Spud
- First (South African) edition
- Author: John van de Ruit
- Original title: Spud
- Translator: John van de Ruit
- Cover artist: Farell Grehan
- Language: English
- Subject: Boarding school life
- Genre: Novel
- Publisher: Penguin
- Publication date: 2005
- Publication place: South Africa
- Media type: Print (Paperback)
- Pages: 389pp
- ISBN: 978-0-14-302484-2
- OCLC: 87375897
- Followed by: Spud - The madness continues Spud - Learning to Fly Spud - Exit, Pursued by a Bear

= Spud (novel) =

2005 novel by John van de Ruit

Spud is a 2005 novel by South African author, actor, playwright and producer, John van de Ruit. It is a comedic story about life in a boarding school through the diary of John 'Spud' Milton and the "crazy eight" - eight boys in Spud's year and house at school. The diary also follows Spud's family life.

A sequel, titled Spud: The Madness Continues, was released in mid-2007. It details Spud's second year of boarding school and trip to England paid by Wombat, his crazy grandmother.

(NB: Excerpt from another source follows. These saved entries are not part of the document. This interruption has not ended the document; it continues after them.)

-- ==== Sys2Proof/Laws/Memory.lean ====
section
/-! SUPPORT. The laws of one memory: what a cell reads as after each operation, and that every operation
keeps the canonical form. None of the reading laws needs the canonical form. -/

namespace Sys2Proof.Machine

variable {α : Type}

/-- Dropping the entries below `i` and then those below `j` is dropping those below the larger. -/
theorem Memory.dropBelow_dropBelow {i j : Nat} (m : Memory α) (h : i ≤ j) :
    (m.dropWhile (fun c => c.1 < i)).dropWhile (fun c => c.1 < j) = m.dropWhile (fun c => c.1 < j) := by
  induction m with
  | nil => rfl
  | cons c m ih =>
    by_cases hi : c.1 < i
    · have hj : c.1 < j := by omega
      simpa [List.dropWhile_cons, hi, hj] using ih
    · simp [hi]

theorem Memory.dropBelow_append_of_all {i : Nat} {a b : Memory α} (h : ∀ c ∈ a, c.1 < i) :
    (a ++ b).dropWhile (fun c => c.1 < i) = b.dropWhile (fun c => c.1 < i) := by
  induction a with
  | nil => rfl
  | cons c a ih =>
    have hc : c.1 < i := h c (by simp)
    simpa [List.dropWhile_cons, hc] using ih fun d hd => h d (by simp [hd])

/-- A cell's stored value does not see the entries below it. -/
theorem Memory.cell?_dropBelow {i j : Nat} (m : Memory α) (h : j ≤ i) :
    Memory.cell? (m.dropWhile (fun c => c.1 < j)) i = m.cell? i := by
  unfold Memory.cell?
  rw [Memory.dropBelow_dropBelow m h]

theorem Memory.cell?_append_of_all {i : Nat} {a b : Memory α} (h : ∀ c ∈ a, c.1 < i) :
    Memory.cell? (a ++ b) i = Memory.cell? b i := by
  unfold Memory.cell?
  rw [Memory.dropBelow_append_of_all h]

@[simp] theorem Memory.cell?_nil (i : Nat) : Memory.cell? ([] : Memory α) i = none := rfl

theorem Memory.cell?_cons (i j : Nat) (v : α) (m : Memory α) :
    Memory.cell? ((j, v) :: m) i =
      if j < i then Memory.cell? m i else if j = i then some v else none := by
  unfold Memory.cell?
  by_cases h : j < i <;> simp [h]

/-! ## Write of one cell -/

/-- Below `i`, a list cut at `i` and continued with an entry of cell `i` reads as the list itself. -/
theorem Memory.cell?_takeBelow {i j : Nat} (m r : Memory α) (v : α) (h : j < i) :
    Memory.cell? (m.takeWhile (fun c => c.1 < i) ++ (i, v) :: r) j = m.cell? j := by
  have hi : ¬ i < j := by omega
  have hi' : ¬ i = j := by omega
  induction m with
  | nil => simp [Memory.cell?_cons, hi, hi']
  | cons c m ih =>
    obtain ⟨k, u⟩ := c
    by_cases hk : k < i
    · simp [hk, Memory.cell?_cons, ih]
    · have h1 : ¬ k < j := by omega
      have h2 : ¬ k = j := by omega
      simp [hk, Memory.cell?_cons, hi, hi', h1, h2]

theorem Memory.mem_takeBelow {i : Nat} {m : Memory α} {c : Nat × α}
    (h : c ∈ m.takeWhile (fun c => c.1 < i)) : c.1 < i := by
  simpa using List.mem_takeWhile_imp h

theorem Memory.dropThrough_eq (m : Memory α) (i : Nat) :
    m.dropWhile (fun c => c.1 ≤ i) = m.dropWhile (fun c => c.1 < i + 1) := by
  simp only [Nat.lt_succ_iff]

/-- Read after write: the written cell stores the value, every other cell stores what it did. -/
theorem Memory.cell?_write (m : Memory α) (i : Nat) (v : α) (j : Nat) :
    (m.write i v).cell? j = if j = i then some v else m.cell? j := by
  unfold Memory.write
  rcases Nat.lt_trichotomy j i with h | h | h
  · rw [Memory.cell?_takeBelow m _ v h, if_neg (by omega)]
  · subst h
    rw [Memory.cell?_append_of_all fun c hc => Memory.mem_takeBelow hc]
    simp [Memory.cell?_cons]
  · rw [Memory.cell?_append_of_all fun c hc => Nat.lt_trans (Memory.mem_takeBelow hc) h,
      Memory.cell?_cons, if_pos h, Memory.dropThrough_eq, Memory.cell?_dropBelow m (by omega),
      if_neg (by omega)]

@[simp] theorem Memory.read_write (free : Nat → α) (m : Memory α) (i : Nat) (v : α) (j : Nat) :
    (m.write i v).read free j = if j = i then v else m.read free j := by
  unfold Memory.read
  rw [Memory.cell?_write]
  split <;> simp

/-! ## Overwriting the first cells -/

theorem Memory.cell?_zip_range' (vs : List α) (r : Memory α) (k j : Nat) (hj : j < vs.length) :
    Memory.cell? ((List.range' k vs.length).zip vs ++ r) (k + j) = some vs[j] := by
  induction vs generalizing k j with
  | nil => simp at hj
  | cons v vs ih =>
    simp only [List.length_cons, List.range'_succ, List.zip_cons_cons, List.cons_append]
    rw [Memory.cell?_cons]
    cases j with
    | zero => simp
    | succ j =>
      have := ih (k + 1) j (by simpa using hj)
      rw [show k + 1 + j = k + (j + 1) by omega] at this
      simp [this]

theorem Memory.mem_enumerated {vs : List α} {c : Nat × α} (h : c ∈ (List.range vs.length).zip vs) :
    c.1 < vs.length := by
  obtain ⟨i, v⟩ := c
  simpa using (List.of_mem_zip h).1

/-- Read after an overwrite: the first cells store the list's values, every other cell what it did. -/
theorem Memory.cell?_overwrite (m : Memory α) (vs : List α) (j : Nat) :
    (m.overwrite vs).cell? j = if h : j < vs.length then some vs[j] else m.cell? j := by
  unfold Memory.overwrite
  split
  · rename_i h
    have := Memory.cell?_zip_range' vs (m.dropWhile fun c => c.1 < vs.length) 0 j h
    simpa [List.range_eq_range'] using this
  · rename_i h
    rw [Memory.cell?_append_of_all fun c hc => by have := Memory.mem_enumerated hc; omega,
      Memory.cell?_dropBelow m (by omega)]

theorem Memory.read_overwrite (free : Nat → α) (m : Memory α) (vs : List α) (j : Nat) :
    (m.overwrite vs).read free j = if h : j < vs.length then vs[j] else m.read free j := by
  unfold Memory.read
  rw [Memory.cell?_overwrite]
  split <;> simp

theorem Memory.read_overwrite_of_lt (free : Nat → α) (m : Memory α) (vs : List α) {j : Nat}
    (h : j < vs.length) : (m.overwrite vs).read free j = vs[j] := by
  rw [Memory.read_overwrite, dif_pos h]

theorem Memory.read_overwrite_of_le (free : Nat → α) (m : Memory α) (vs : List α) {j : Nat}
    (h : vs.length ≤ j) : (m.overwrite vs).read free j = m.read free j := by
  rw [Memory.read_overwrite, dif_neg (by omega)]

/-- Writing the cells one by one in ascending order reads the same as the overwrite: the order in which a
frame command writes its active cells is not visible (20_memory.md R55). -/
theorem Memory.read_foldl_write (free : Nat → α) (f : Nat → α) (m : Memory α) (n j : Nat) :
    ((List.range n).foldl (fun m i => m.write i (f i)) m).read free j =
      (m.overwrite ((List.range n).map f)).read free j := by
  induction n with
  | zero => simp [Memory.read_overwrite]
  | succ n ih =>
    rw [List.range_succ, List.foldl_append]
    simp only [List.foldl_cons, List.foldl_nil, Memory.read_write, ih, Memory.read_overwrite]
    by_cases h : j = n
    · subst h; simp
    · by_cases hj : j < n
      · simp [h, hj, Nat.lt_succ_of_lt hj, List.getElem_append_left]
      · have : ¬ j < n + 1 := by omega
        simp [h, hj, this]

/-! ## The first cells as a list -/

theorem Memory.read_dropBelow (free : Nat → α) {i j : Nat} (m : Memory α) (h : j ≤ i) :
    Memory.read free (m.dropWhile (fun c => c.1 < j)) i = m.read free i := by
  unfold Memory.read
  rw [Memory.cell?_dropBelow m h]

/-- The one-pass slice is the list of what the cells read as. -/
theorem Memory.slice_eq_map_read (free : Nat → α) (n : Nat) (m : Memory α) :
    Memory.slice free n m = (List.range n).map (m.read free) := by
  suffices h : ∀ k, ∃ r : Memory α,
      (List.range k).foldl
        (fun (a : Array α × Memory α) i =>
          (a.1.push (Memory.read free a.2 i), a.2.dropWhile (fun c => c.1 < i))) (#[], m) =
        (((List.range k).map (m.read free)).toArray, r) ∧
      ∀ i, k ≤ i → Memory.read free r i = m.read free i by
    obtain ⟨r, h, -⟩ := h n
    simp [Memory.slice, h]
  intro k
  induction k with
  | zero => exact ⟨m, rfl, fun _ _ => rfl⟩
  | succ k ih =>
    obtain ⟨r, h, hr⟩ := ih
    refine ⟨r.dropWhile (fun c => c.1 < k), ?_, fun i hi => ?_⟩
    · rw [List.range_succ, List.foldl_append, h]
      simp [hr k (Nat.le_refl k)]
    · rw [Memory.read_dropBelow free r (by omega), hr i (by omega)]

@[simp] theorem Memory.length_slice (free : Nat → α) (n : Nat) (m : Memory α) :
    (Memory.slice free n m).length = n := by
  simp [Memory.slice_eq_map_read]

@[simp] theorem Memory.getElem_slice (free : Nat → α) (n : Nat) (m : Memory α) (i : Nat)
    (h : i < (Memory.slice free n m).length) : (Memory.slice free n m)[i] = m.read free i := by
  simp [Memory.slice_eq_map_read]

/-! ## The canonical form -/

theorem Memory.wf_nil (bound : Nat) : Memory.wf bound ([] : Memory α) := by
  simp [Memory.wf]

theorem Memory.above_of_mem_dropThrough {m : Memory α} (hs : m.Pairwise (fun a b => a.1 < b.1))
    {i : Nat} {c : Nat × α} (h : c ∈ m.dropWhile (fun c => c.1 < i)) : i ≤ c.1 := by
  induction m with
  | nil => simp at h
  | cons d m ih =>
    rw [List.pairwise_cons] at hs
    by_cases hd : d.1 < i
    · rw [List.dropWhile_cons, if_pos (by simpa using hd)] at h
      exact ih hs.2 h
    · rw [List.dropWhile_cons, if_neg (by simpa using hd)] at h
      rcases List.mem_cons.mp h with rfl | h
      · omega
      · have := hs.1 c h; omega

theorem Memory.wf_write {bound : Nat} {m : Memory α} (h : m.wf bound) {i : Nat} (hi : i < bound)
    (v : α) : (m.write i v).wf bound := by
  obtain ⟨hs, hb⟩ := h
  have habove : ∀ c ∈ m.dropWhile (fun c => c.1 ≤ i), i < c.1 := fun c hc => by
    rw [Memory.dropThrough_eq] at hc
    exact Memory.above_of_mem_dropThrough hs hc
  refine ⟨?_, fun c hc => ?_⟩
  · unfold Memory.write
    rw [List.pairwise_append]
    refine ⟨hs.sublist (List.takeWhile_sublist _), ?_, fun a ha b hb => ?_⟩
    · exact List.pairwise_cons.mpr ⟨habove, hs.sublist (List.dropWhile_sublist _)⟩
    · have ha := Memory.mem_takeBelow ha
      rcases List.mem_cons.mp hb with rfl | hb
      · exact ha
      · have := habove b hb; omega
  · unfold Memory.write at hc
    rcases List.mem_append.mp hc with hc | hc
    · exact hb c ((List.takeWhile_sublist _).subset hc)
    · rcases List.mem_cons.mp hc with rfl | hc
      · exact hi
      · exact hb c ((List.dropWhile_sublist _).subset hc)

theorem Memory.wf_overwrite {bound : Nat} {m : Memory α} (h : m.wf bound) {vs : List α}
    (hv : vs.length ≤ bound) : (m.overwrite vs).wf bound := by
  obtain ⟨hs, hb⟩ := h
  refine ⟨?_, fun c hc => ?_⟩
  · unfold Memory.overwrite
    rw [List.pairwise_append]
    refine ⟨?_, hs.sublist (List.dropWhile_sublist _), fun a ha b hb => ?_⟩
    · have : (((List.range vs.length).zip vs).map Prod.fst).Pairwise (· < ·) := by
        rw [List.map_fst_zip (by simp)]
        exact List.pairwise_lt_range
      simpa [List.pairwise_map] using this
    · have := Memory.mem_enumerated ha
      have := Memory.above_of_mem_dropThrough hs hb
      omega
  · unfold Memory.overwrite at hc
    rcases List.mem_append.mp hc with hc | hc
    · have := Memory.mem_enumerated hc; omega
    · exact hb c ((List.dropWhile_sublist _).subset hc)

end Sys2Proof.Machine
end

In June 2009, the third book in the series was released, titled Spud: Learning to Fly. This book details Spud's third year at a school.

The fourth book in the series, detailing Spud's Matric year, was released August 2012, under the title Spud: Exit, Pursued by a Bear.

The fifth and final book was released in November 2024, under the title Spud: The Reunion.

After commercial success in South Africa and winning the 2006 Booksellers award, Spud was released in North America in 2007.

==Film adaptation==

A film adaptation, directed by Donovan Marsh, was released in South Africa on 3 December 2010. The film stars South African-born Australian actor Troye Sivan as Spud and with John Cleese as The Guv. The film was a success in South Africa, topping the box office. The film was later nominated for six South African Film and Television Awards, including Best Feature Film and Best Actor in a Feature Film (Troye Sivan).

The sequel, Spud 2: The Madness Continues was released in 2013. A third film, Spud 3: Learning to Fly, was released in 2014.